“He (a young child) may express much concern about the welfare of another and genuinely do all he can for that other. But, as anyone knows who has had experience of being ministered to by a young child, the results were not always welcome. Where a child fails is not in his lack of will to benefit the recipient of his care but in his grasp of what would, from the recipient’s point of view, be beneficial.”
― John Bowlby (Attachment, pg. 354)

“We were all raised in what I’ll call the mono-mind belief system – the idea that you have one mind, out of which different thoughts and emotions and impulses and urges emanate. That’s the paradigm I believed in, too, until I kept encountering clients who taught me otherwise…you and everybody else is a multiple personality. And that is a good thing. I’m not suggesting that you have Multiple Personality Disorder (now called Dissociative Identity Disorder), but I do think that people with that diagnoses are not so different from everybody else. What are called alters in those people are the same as what I call parts in IFS [Internal Family Systems], and they exist in all of us.”
― Richard Schwartz (No Bad Parts, pg. 7)

Writing on Carl Jung’s analytic psychology, Kelland says, “Getting to know different or opposing parts of ourselves and the world was the way our personality grew “whole”. Psychic dynamic energy included the idea that we should listen to different points of view inside ourselves, and outside ourselves, because opposing views usually had some truth to them and were trying to form a larger “whole” and a larger “whole person”. The person who could listen to various points of view such as love and hate within themselves, and balance these out, was a well-developed individual. The person who was constantly turning against other points of view was likely to be imbalanced and unhappy.”
― Mark Kelland (Personality Theory in a Cultural Context)
“You must understand that in the afterlife, our personalities reflect an adult situation anyway, so we can say for sure that there will be no children in hell.”
― J.P. Moreland (cited from here)
In bringing together these ideas, of children not knowing – of the mind having parts rather than simply being a whole – of personality arising out of tensions within the self – of hell being an adult situation and not a place for children, it seems to me the following must be raised.
If hell is an “adult situation” (Moreland), and therefore not a place where children are sent, what might this mean in light of a view of the psyche which rejects the mono-mind (Schwartz)? That is the idea which holds we are many parts, many personalities, often even into our old age and to the end of our long lives. Many people have parts which are trapped in adolescence, which, often due to trauma, are still children (Schwartz).

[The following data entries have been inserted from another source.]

-- ==== Sys2Proof/Laws/State.lean ====
section
/-! SUPPORT. One lemma for each field and each update of the state, true by definition, so that no proof unfolds a record update; and how the
sparse tables and the byte memories answer after an update. -/
namespace Sys2Proof.Machine

/-! ### Sparse tables -/

/-- What a table holds after an entry was put. -/
@[simp] theorem Tab.get_put {α : Type} (d : α) (t : Tab α) (i j : Nat) (x : α) :
    Tab.get d (Tab.put t i x) j = if i = j then x else Tab.get d t j := by
  induction t with
  | nil => rfl
  | cons p r ih =>
    obtain ⟨k, v⟩ := p
    simp only [Tab.put]
    split
    · subst k; simp only [Tab.get]; split <;> rfl
    · split
      · rfl
      · simp only [Tab.get, ih]
        split
        · subst k; rw [if_neg (by omega)]
        · rfl

/-- What a table holds after an entry was removed. -/
@[simp] theorem Tab.get_drop {α : Type} (d : α) (t : Tab α) (i j : Nat) :
    Tab.get d (Tab.drop t i) j = if i = j then d else Tab.get d t j := by
  induction t with
  | nil => simp [Tab.drop, Tab.get]
  | cons p r ih =>
    obtain ⟨k, v⟩ := p
    simp only [Tab.drop, List.filter_cons, bne_iff_ne, ne_eq] at ih ⊢
    split
    · simp only [Tab.get, ih]; split
      · subst k; rw [if_neg (by omega)]
      · rfl
    · rename_i h
      simp only [Decidable.not_not] at h; subst h
      rw [ih]; simp only [Tab.get]; split <;> rfl

/-! ### Byte memories -/

/-- A byte that was written is read; every other byte is unchanged (in a memory of canonical form). -/
theorem Mem.read_write_from (m : Mem) (n a b : Nat) (v : Byte) (h : Mem.wfFrom n m = true) :
    Mem.read (Mem.write m a v) b = if a = b then v else Mem.read m b := by
  have low (m : Mem) : ∀ n a, Mem.wfFrom n m = true → a < n → Tab.get (0 : Byte) m a = 0 := by
    induction m with
    | nil => intros; rfl
    | cons p r ih =>
      intro n a h ha
      obtain ⟨k, x⟩ := p
      simp only [Mem.wfFrom, Bool.and_eq_true, decide_eq_true_eq] at h
      simp only [Tab.get]
      rw [if_neg (by omega)]
      exact ih (k + 1) a h.2 (by omega)
  unfold Mem.read
  induction m generalizing n with
  | nil =>
    simp only [Mem.write]
    split
    · split <;> simp_all [Tab.get]
    · simp [Tab.get]
  | cons p r ih =>
    obtain ⟨k, x⟩ := p
    simp only [Mem.wfFrom, Bool.and_eq_true, decide_eq_true_eq] at h
    simp only [Mem.write]
    split
    · subst k
      split
      · split
        · subst b; have := low r (a + 1) a h.2 (by omega); simp_all
        · simp [Tab.get, *]
      · simp only [Tab.get]; split <;> rfl
    · split
      · split
        · simp only [Tab.get]
          split
          · subst k; rw [if_neg (by omega)]
          · split
            · subst b; have := low r (k + 1) a h.2 (by omega); simp_all
            · rfl
        · simp only [Tab.get]
      · simp only [Tab.get, ih (k + 1) h.2]
        split
        · subst k; rw [if_neg (by omega)]
        · rfl

/-- Every write keeps the canonical form, from any bound below it. -/
theorem Mem.wfFrom_write (m : Mem) (n a : Nat) (v : Byte) (h : Mem.wfFrom n m = true) (ha : n ≤ a) : Mem.wfFrom n (Mem.write m a v) = true := by
  have mono (m : Mem) : ∀ i j, i ≤ j → Mem.wfFrom j m = true → Mem.wfFrom i m = true := by
    intro i j hij h
    cases m with
    | nil => rfl
    | cons p r =>
      obtain ⟨k, x⟩ := p
      simp only [Mem.wfFrom, Bool.and_eq_true, decide_eq_true_eq] at h ⊢
      exact ⟨⟨by omega, h.1.2⟩, h.2⟩
  induction m generalizing n with
  | nil => simp only [Mem.write]; split <;> simp_all [Mem.wfFrom]
  | cons p r ih =>
    obtain ⟨k, x⟩ := p
    simp only [Mem.wfFrom, Bool.and_eq_true, decide_eq_true_eq] at h
    simp only [Mem.write]
    split
    · subst k
      split
      · exact mono r n (a + 1) (by omega) h.2
      · simp_all [Mem.wfFrom]
    · split
      · split
        · simp_all [Mem.wfFrom]
        · simp only [Mem.wfFrom, Bool.and_eq_true, decide_eq_true_eq]
          exact ⟨⟨ha, by assumption⟩, ⟨⟨by omega, h.1.2⟩, h.2⟩⟩
      · simp only [Mem.wfFrom, Bool.and_eq_true, decide_eq_true_eq]
        exact ⟨h.1, ih (k + 1) h.2 (by omega)⟩

/-- A write keeps the canonical form. -/
@[simp] theorem Mem.wf_write (m : Mem) (a : Nat) (v : Byte) (h : m.wf = true) : (m.write a v).wf = true := Mem.wfFrom_write m 0 a v h (Nat.zero_le a)
/-- Writing a string keeps the canonical form. -/
@[simp] theorem Mem.wf_writeAll (m : Mem) (a : Nat) (d : Bytes) (h : m.wf = true) : (m.writeAll a d).wf = true := by
  induction d generalizing m a with
  | nil => exact h
  | cons v r ih => exact ih (m.write a v) (a + 1) (Mem.wf_write m a v h)
/-- A wipe keeps the canonical form. -/
@[simp] theorem Mem.wf_clear (m : Mem) (lo hi : Nat) (h : m.wf = true) : (m.clear lo hi).wf = true := by
  have go (m : Mem) : ∀ n, Mem.wfFrom n m = true → Mem.wfFrom n (m.clear lo hi) = true := by
    induction m with
    | nil => intro n _; rfl
    | cons p r ih =>
      intro n h
      obtain ⟨k, x⟩ := p
      simp only [Mem.wfFrom, Bool.and_eq_true, decide_eq_true_eq] at h
      unfold Mem.clear at ih ⊢
      rw [List.filter_cons]
      split
      · simp only [Mem.wfFrom, Bool.and_eq_true, decide_eq_true_eq]; exact ⟨h.1, ih (k + 1) h.2⟩
      · have lower : ∀ (m : Mem) i j, i ≤ j → Mem.wfFrom j m = true → Mem.wfFrom i m = true := by
          intro m i j hij h
          cases m with
          | nil => rfl
          | cons p r =>
            obtain ⟨k, x⟩ := p
            simp only [Mem.wfFrom, Bool.and_eq_true, decide_eq_true_eq] at h ⊢
            exact ⟨⟨by omega, h.1.2⟩, h.2⟩
        exact lower _ n (k + 1) (by omega) (ih (k + 1) h.2)
  exact go m 0 h
/-- Reading after a write. -/
theorem Mem.read_write (m : Mem) (a b : Nat) (v : Byte) (h : m.wf = true) :
    (m.write a v).read b = if a = b then v else m.read b := Mem.read_write_from m 0 a b v h
/-- The canonical form of the memories of a machine after reset. -/
theorem Mem.wf_reset : (State.reset.toBlock.wale 0).opmem.wf = true ∧ State.reset.admin.window.wf = true := ⟨rfl, rfl⟩

/-! ### Reading back what an update wrote -/

@[simp] theorem Block.wale_modWale (b : Block) (i j : Nat) (f : Wale → Wale) : (b.modWale i f).wale j = if i = j then f (b.wale i) else b.wale j := by
  simp [Block.modWale, Block.wale]
@[simp] theorem Block.quad_modQuad (b : Block) (i j : Nat) (f : Quad → Quad) : (b.modQuad i f).quad j = if i = j then f (b.quad i) else b.quad j := by
  simp [Block.modQuad, Block.quad]
@[simp] theorem Block.chan_modChan (b : Block) (i j : Nat) (f : Chan → Chan) : (b.modChan i f).chan j = if i = j then f (b.chan i) else b.chan j := by
  simp [Block.modChan, Block.chan]
@[simp] theorem Block.slice_modSlice (b : Block) (i j : Nat) (f : Slice → Slice) :
    (b.modSlice i f).slice j = if i = j then f (b.slice i) else b.slice j := by
  simp [Block.modSlice, Block.slice]
@[simp] theorem Block.source_modSource (b : Block) (i j : Nat) (f : Source1 → Source1) :
    (b.modSource i f).source j = if i = j then f (b.source i) else b.source j := by
  simp [Block.modSource, Block.source]
@[simp] theorem Block.seeder_modSeeder (b : Block) (i j : Nat) (f : Seeder → Seeder) :
    (b.modSeeder i f).seeder j = if i = j then f (b.seeder i) else b.seeder j := by
  simp [Block.modSeeder, Block.seeder]
/-- A job changed without its reference is found under it. -/
@[simp] theorem Block.job_modJob (b : Block) (i : Nat) (f : Job → Job) (h : ∀ j, (f j).id = j.id) : (b.modJob i f).job i = (b.job i).map f := by
  unfold Block.modJob Block.job
  simp only [List.find?_map]
  have k : ((fun (j : Job) => j.id == i) ∘ (fun j => if j.id = i then f j else j)) = fun j => j.id == i := by
    funext j; simp only [Function.comp]; split <;> simp [h]
  rw [k]
  cases e : b.jobs.find? (fun j => j.id == i) with
  | none => rfl
  | some j =>
    have := List.find?_some e
    simp only [beq_iff_eq] at this
    simp [this]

Parts, like young children, often do not know how to handle situations or how to see things from a broad point of view. Like children, they may be incapable of seeing things empathetically, and if left in charge may completely fail to administer proper care/treatment despite their best efforts (Bowlby). So then, how are people judged in the end? What would it mean for a person to be taken to heaven or cast into hell? In heaven, would these parts continue to grow and develop? Would they be nurtured and finally get un-stuck, finally reconnected properly to what Schwartz calls the SELF? What is the prerequisite for this healing? Many will say it is to accept Christ and make a statement of faith. Still, what does it mean for a person composed of parts to make a profession, and what of those who, due to the trapped situation of their parts, are unable or unwilling to do so?
Contrastingly, in hell, are the trapped parts doomed to be forever isolated from self? Are they trapped in a childlike state for eternity and tortured further without hope of being freed of their burdens? Are those “children” taken into hell along with the evil adult ones? Or perhaps the psyche becomes further fragmented so the more mature parts may be in heaven and the trapped ones in hell? Are those “children” taken into hell along with the evil adult ones? Are they all taken to heaven in the end? Do they go to hell to just grow up or be purified (purgatory)?
It seems fairly clear to me that children do not go to hell. And I think most Christians would agree. Still, I don’t know what to make of the situation when we reject the mono-mind paradigm which we are steeped in. This paradigm holds that our mind, our psyche, is one complete thing. Still, the psychologists whom I respect the most seem certain this isn’t the case – we are not simply one whole thing. We are a multitude of parts. Schwartz even goes on to detail interactions with clients in which it seems that parts have parts – it’s quite complex. But alas, complex, isn’t exactly fertile ground for efficiently “saving souls,” so I digress.